Near the end of a set that subtly reminds us that being a woman in entertainment, especially a gay woman, isn’t easy, the audience gives her its thunderous and extended applause when she asserts, “I’m a strong woman.”
But even after this moment of exultation and apparent resolution, DeGeneres returns to the pain that she can’t shake. “I’ve spent an entire lifetime,” she sighs as her audience sits back down, “trying to make people happy, and I’ve cared far too much what other people think of me. So the thought of anyone thinking I was mean was devastating to me.” Caring too much about what people think is precisely what’s tanking her mental health, she says. So she’s done with all that! Finished (rapturous applause)!
Then she claws it back: “But if I’m being honest ... and I have a choice of people remembering me as someone who is mean or who is beloved. Belove-ED? ... I’d choose that” (more rapturous applause).
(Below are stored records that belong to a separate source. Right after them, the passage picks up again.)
-- ==== Sys2Proof/Decode.lean ====
section
/-! DEFINITION. The decoder, total on any words: slot instructions (R66 to R75, R93 to R97), templates and bundles
(R62 to R65), hart instructions (R234, R239). After it the encoder, from the same tables. -/

namespace Sys2Proof

open Machine

/-- Why bytes are no bundle (R77). -/
inductive Reject
  /-- ILLEGAL_BUNDLE: a slot state 0b11, a port code 6 or 7, a stop bit out of place. Safe: the trap is taken. -/
  | illegalBundle
  /-- ILLEGAL_OPCODE in a slot, by its number in TCAUSE (R91). Safe: the trap is taken. -/
  | illegalOpcode (slot : Nat)
  /-- PORT_MISMATCH in a slot. Safe: the trap is taken. -/
  | portMismatch (slot : Nat)
  /-- Fewer parcels than the template marks present. Safe: the fetch supplies them all (R62). -/
  | short
deriving DecidableEq, Repr, Inhabited

/-! ### Slot instructions -/

/-- The fields of a C-slot word (R66, R69). -/
def cFieldsOf (w : DWord) : CFields :=
  { pred := w.extractLsb' 53 3, psense := w.getLsbD 52, dst := w.extractLsb' 44 8, srcA := w.extractLsb' 36 8,
    srcB := w.extractLsb' 28 8, imm := w.extractLsb' 4 24, mod := w.extractLsb' 1 3 }

/-- The fields of a T-slot word (R66, R69). -/
def tFieldsOf (w : DWord) : TFields :=
  { pred := w.extractLsb' 53 3, psense := w.getLsbD 52, srcA := w.extractLsb' 44 8, srcB := w.extractLsb' 36 8,
    dst := w.extractLsb' 28 8, gidx := w.extractLsb' 24 4, imm := w.extractLsb' 4 20, mod := w.extractLsb' 1 3 }

/-- The fields of a V-slot or K-slot word (R66, R69, R72). -/
def vFieldsOf (w : DWord) : VFields :=
  { pred := w.extractLsb' 53 3, psense := w.getLsbD 52, srcA := w.extractLsb' 44 8, srcB := w.extractLsb' 36 8,
    srcC := w.extractLsb' 28 8, dst := w.extractLsb' 20 8, type := w.extractLsb' 16 4, stype := w.extractLsb' 12 4,
    imm8 := w.extractLsb' 4 8 }

/-- The fields of an M-slot word (R66, R69, R75). -/
def mFieldsOf (w : DWord) : MFields :=
  { pred := w.extractLsb' 53 3, psense := w.getLsbD 52, abase := w.extractLsb' 48 4, bbase := w.extractLsb' 44 4,
    acc := w.extractLsb' 41 3, rpt := w.getLsbD 40, rcount := w.extractLsb' 28 12, qsrc := w.extractLsb' 20 8,
    zsrc := w.extractLsb' 17 3, cnt5 := w.extractLsb' 12 5 }

/-- The reserved bits of a slot's words (R69, R75): zero in a legal instruction. -/
def reservedBits (sl : Slot) (w : DWord) : Nat :=
  match sl with
  | .c | .t => 0
  | .v | .k => (w.extractLsb' 1 3).toNat
  | .m => (w.extractLsb' 1 11).toNat

/-- A slot word as an opcode with its fields. -/
def slotForm (sl : Slot) (w : DWord) : SlotForm :=
  let opc := (w.extractLsb' 56 8).toNat
  match sl with
  | .c => .c opc (cFieldsOf w)
  | .t => .t opc (tFieldsOf w)
  | .v => .v opc (vFieldsOf w)
  | .m => .m opc (mFieldsOf w)
  | .k => .k opc (vFieldsOf w)

/-- The instruction a slot word stands for, whatever its stop bit; none takes ILLEGAL_OPCODE (R77). -/
def decodeSlot (sl : Slot) (w : DWord) : Option Instr :=
  let x := slotForm sl w
  if reservedBits sl w = 0 ∧ x.legal then x.instr else none

/-! ### Bundles -/

/-- The slots in the order of R62. -/
def slotOrder : List Slot := [.c, .t, .v, .m, .k]

/-- A slot's number in TCAUSE (R91) and in the port codes, which are one more (R63). -/
def slotNumber (sl : Slot) : Nat :=
  match sl with
  | .c => 0
  | .t => 1
  | .v => 2
  | .m => 3
  | .k => 4

/-- A slot's 2-bit state in a template (R63). -/
def templateState (t : Word) (sl : Slot) : Nat := field t (27 - 2 * slotNumber sl) (26 - 2 * slotNumber sl)

/-- The present slots of a template, in order (R64). -/
def presentSlots (t : Word) : List Slot := slotOrder.filter fun sl => templateState t sl = 2

/-- REP of a template. -/
def templateRep (t : Word) : Nat := field t 31 28

/-- The ports a template allots to a slot (R63). -/
def portsFor (t : Word) (sl : Slot) : Nat :=
  ((List.range 6).filter fun n => field t (3 * n + 2) (3 * n) = slotNumber sl + 1).length

/-- The template part of R77's first row: a state 0b11 or a port code 6 or 7. -/
def templateIllegal (t : Word) : Bool :=
  (slotOrder.any fun sl => templateState t sl = 3) || ((List.range 6).any fun n => decide (6 ≤ field t (3 * n + 2) (3 * n)))

/-- The 64-bit slot words of the parcels after a template. -/
def slotWords : List Word → List DWord
  | lo :: hi :: rest => (hi ++ lo) :: slotWords rest
  | _ => []

/-- The stop bits of R65: set on the last word and on no earlier one. -/
def stopsOk (ws : List DWord) : Bool :=
  match ws with
  | [] => true
  | [w] => w.getLsbD 0
  | w :: rest => !w.getLsbD 0 && stopsOk rest

/-- The instructions of the present slots, or the first slot whose word is no instruction. -/
def decodeSlots : List (Slot × DWord) → Except Reject (List (Slot × Instr))
  | [] => .ok []
  | (sl, w) :: rest =>
    match decodeSlot sl w with
    | none => .error (.illegalOpcode (slotNumber sl))
    | some i =>
      match decodeSlots rest with
      | .ok is => .ok ((sl, i) :: is)
      | .error e => .error e

/-- The instructions of a bundle: the checks of R77's first two rows that the stream alone decides. -/
def decodeBundle (t : Word) (parcels : List Word) : Except Reject (List (Slot × Instr)) :=
  let ws := slotWords parcels
  let present := presentSlots t
  if templateIllegal t then .error .illegalBundle
  else if ws.length < present.length then .error .short
  else if !stopsOk (ws.take present.length) then .error .illegalBundle
  else decodeSlots (present.zip ws)

/-! ### Hart instructions -/

/-- Bits [hi:lo] of an instruction word as a 32-bit word. -/
def wbits (w : Word) (hi lo : Nat) : Word := (w >>> lo) &&& BitVec.ofNat 32 (2 ^ (hi + 1 - lo) - 1)

/-- A register field. -/
def wreg (w : Word) (lo : Nat) : BitVec 5 := w.extractLsb' lo 5

/-- The I-type immediate. -/
def immI (w : Word) : Word := (w.extractLsb' 20 12).signExtend 32

/-- The S-type immediate. -/
def immSt (w : Word) : Word := (w.extractLsb' 25 7 ++ w.extractLsb' 7 5).signExtend 32

/-- The B-type immediate. -/
def immB (w : Word) : Word :=
  (w.extractLsb' 31 1 ++ w.extractLsb' 7 1 ++ w.extractLsb' 25 6 ++ w.extractLsb' 8 4 ++ (0 : BitVec 1)).signExtend 32

/-- The J-type immediate. -/
def immJ (w : Word) : Word :=
  (w.extractLsb' 31 1 ++ w.extractLsb' 12 8 ++ w.extractLsb' 20 1 ++ w.extractLsb' 21 10 ++ (0 : BitVec 1)).signExtend 32

/-- The register-register operations by funct7 and funct3 (RV32IM, Zba, Zbb). -/
def rvOpOf (f7 f3 : Nat) : Option RvOp :=
  match f7, f3 with
  | 0, 0 => some .add | 0x20, 0 => some .sub | 0, 1 => some .sll | 0, 2 => some .slt | 0, 3 => some .sltu
  | 0, 4 => some .xor | 0, 5 => some .srl | 0x20, 5 => some .sra | 0, 6 => some .or | 0, 7 => some .and
  | 1, 0 => some .mul | 1, 1 => some .mulh | 1, 2 => some .mulhsu | 1, 3 => some .mulhu
  | 1, 4 => some .div | 1, 5 => some .divu | 1, 6 => some .rem | 1, 7 => some .remu
  | 0x10, 2 => some .sh1add | 0x10, 4 => some .sh2add | 0x10, 6 => some .sh3add
  | 0x20, 7 => some .andn | 0x20, 6 => some .orn | 0x20, 4 => some .xnor
  | 5, 4 => some .min | 5, 5 => some .minu | 5, 6 => some .max | 5, 7 => some .maxu
  | 0x30, 1 => some .rol | 0x30, 5 => some .ror
  | _, _ => none

/-- The funct7 and funct3 of a register-register operation. -/
def rvOpCode (k : RvOp) : Nat × Nat :=
  match k with
  | .add => (0, 0) | .sub => (0x20, 0) | .sll => (0, 1) | .slt => (0, 2) | .sltu => (0, 3)
  | .xor => (0, 4) | .srl => (0, 5) | .sra => (0x20, 5) | .or => (0, 6) | .and => (0, 7)
  | .mul => (1, 0) | .mulh => (1, 1) | .mulhsu => (1, 2) | .mulhu => (1, 3)
  | .div => (1, 4) | .divu => (1, 5) | .rem => (1, 6) | .remu => (1, 7)
  | .sh1add => (0x10, 2) | .sh2add => (0x10, 4) | .sh3add => (0x10, 6)
  | .andn => (0x20, 7) | .orn => (0x20, 6) | .xnor => (0x20, 4)
  | .min => (5, 4) | .minu => (5, 5) | .max => (5, 6) | .maxu => (5, 7)
  | .rol => (0x30, 1) | .ror => (0x30, 5)

/-- The register-immediate form of a word. -/
def decodeOpImm (w : Word) : Rv :=
  let rd := wreg w 7
  let rs := wreg w 15
  let f7 := (w.extractLsb' 25 7).toNat
  let sh := wbits w 24 20
  let imm12 := (w.extractLsb' 20 12).toNat
  match (w.extractLsb' 12 3).toNat with
  | 0 => .opImm .add rd rs (immI w)
  | 2 => .opImm .slt rd rs (immI w)
  | 3 => .opImm .sltu rd rs (immI w)
  | 4 => .opImm .xor rd rs (immI w)
  | 6 => .opImm .or rd rs (immI w)
  | 7 => .opImm .and rd rs (immI w)
  | 1 =>
    if f7 = 0 then .opImm .sll rd rs sh
    else match imm12 with
      | 0x600 => .unary .clz rd rs
      | 0x601 => .unary .ctz rd rs
      | 0x602 => .unary .cpop rd rs
      | 0x604 => .unary .sextB rd rs
      | 0x605 => .unary .sextH rd rs
      | _ => .illegal
  | _ =>
    match f7 with
    | 0 => .opImm .srl rd rs sh
    | 0x20 => .opImm .sra rd rs sh
    | 0x30 => .opImm .ror rd rs sh
    | _ => match imm12 with
      | 0x287 => .unary .orcB rd rs
      | 0x698 => .unary .rev8 rd rs
      | _ => .illegal

/-- The register-register form of a word. -/
def decodeOp (w : Word) : Rv :=
  let f7 := (w.extractLsb' 25 7).toNat
  let f3 := (w.extractLsb' 12 3).toNat
  match rvOpOf f7 f3 with
  | some k => .op k (wreg w 7) (wreg w 15) (wreg w 20)
  | none => if f7 = 4 ∧ f3 = 4 ∧ wreg w 20 = 0 then .unary .zextH (wreg w 7) (wreg w 15) else .illegal

/-- The load form of a word. -/
def decodeLoad (w : Word) : Rv :=
  let k := match (w.extractLsb' 12 3).toNat with
    | 0 => some RvLoad.lb
    | 1 => some RvLoad.lh
    | 2 => some RvLoad.lw
    | 4 => some RvLoad.lbu
    | 5 => some RvLoad.lhu
    | _ => none
  match k with
  | some k => .load k (wreg w 7) (wreg w 15) (immI w)
  | none => .illegal

/-- The store form of a word. -/
def decodeStore (w : Word) : Rv :=
  match (w.extractLsb' 12 3).toNat with
  | 0 => .store .sb (wreg w 15) (wreg w 20) (immSt w)
  | 1 => .store .sh (wreg w 15) (wreg w 20) (immSt w)
  | 2 => .store .sw (wreg w 15) (wreg w 20) (immSt w)
  | _ => .illegal

/-- The branch form of a word. -/
def decodeBranch (w : Word) : Rv :=
  let k := match (w.extractLsb' 12 3).toNat with
    | 0 => some RvBr.eq
    | 1 => some RvBr.ne
    | 4 => some RvBr.lt
    | 5 => some RvBr.ge
    | 6 => some RvBr.ltu
    | 7 => some RvBr.geu
    | _ => none
  match k with
  | some k => .branch k (wreg w 15) (wreg w 20) (immB w)
  | none => .illegal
She doesn’t care what people think. Except she does care. Their contempt inflicts tremendous pain. But no, it doesn’t. She’s past it all. But she clearly isn’t. All of this emotional toggling may be contradictory, but that’s also what makes it feel authentic.
It also warns Twitter mobs to mob more intelligently. Not that such a corrective could ever occur. So maybe the proper corrective is for fans and haters alike to never, ever become part of a Twitter mob? It’s time to grow up.
“I used to say,” she explains, “I didn’t care about what people thought of me, but I said that at the height of my popularity.” Now that she’s older, she’s more reflective. Being more reflective, of course, doesn’t necessarily resolve a dilemma, it just clarifies what the dilemma is. In this case, the dilemma is that the critique hurts her. It always will, even though she wishes it wouldn’t. The clarification is the resolution.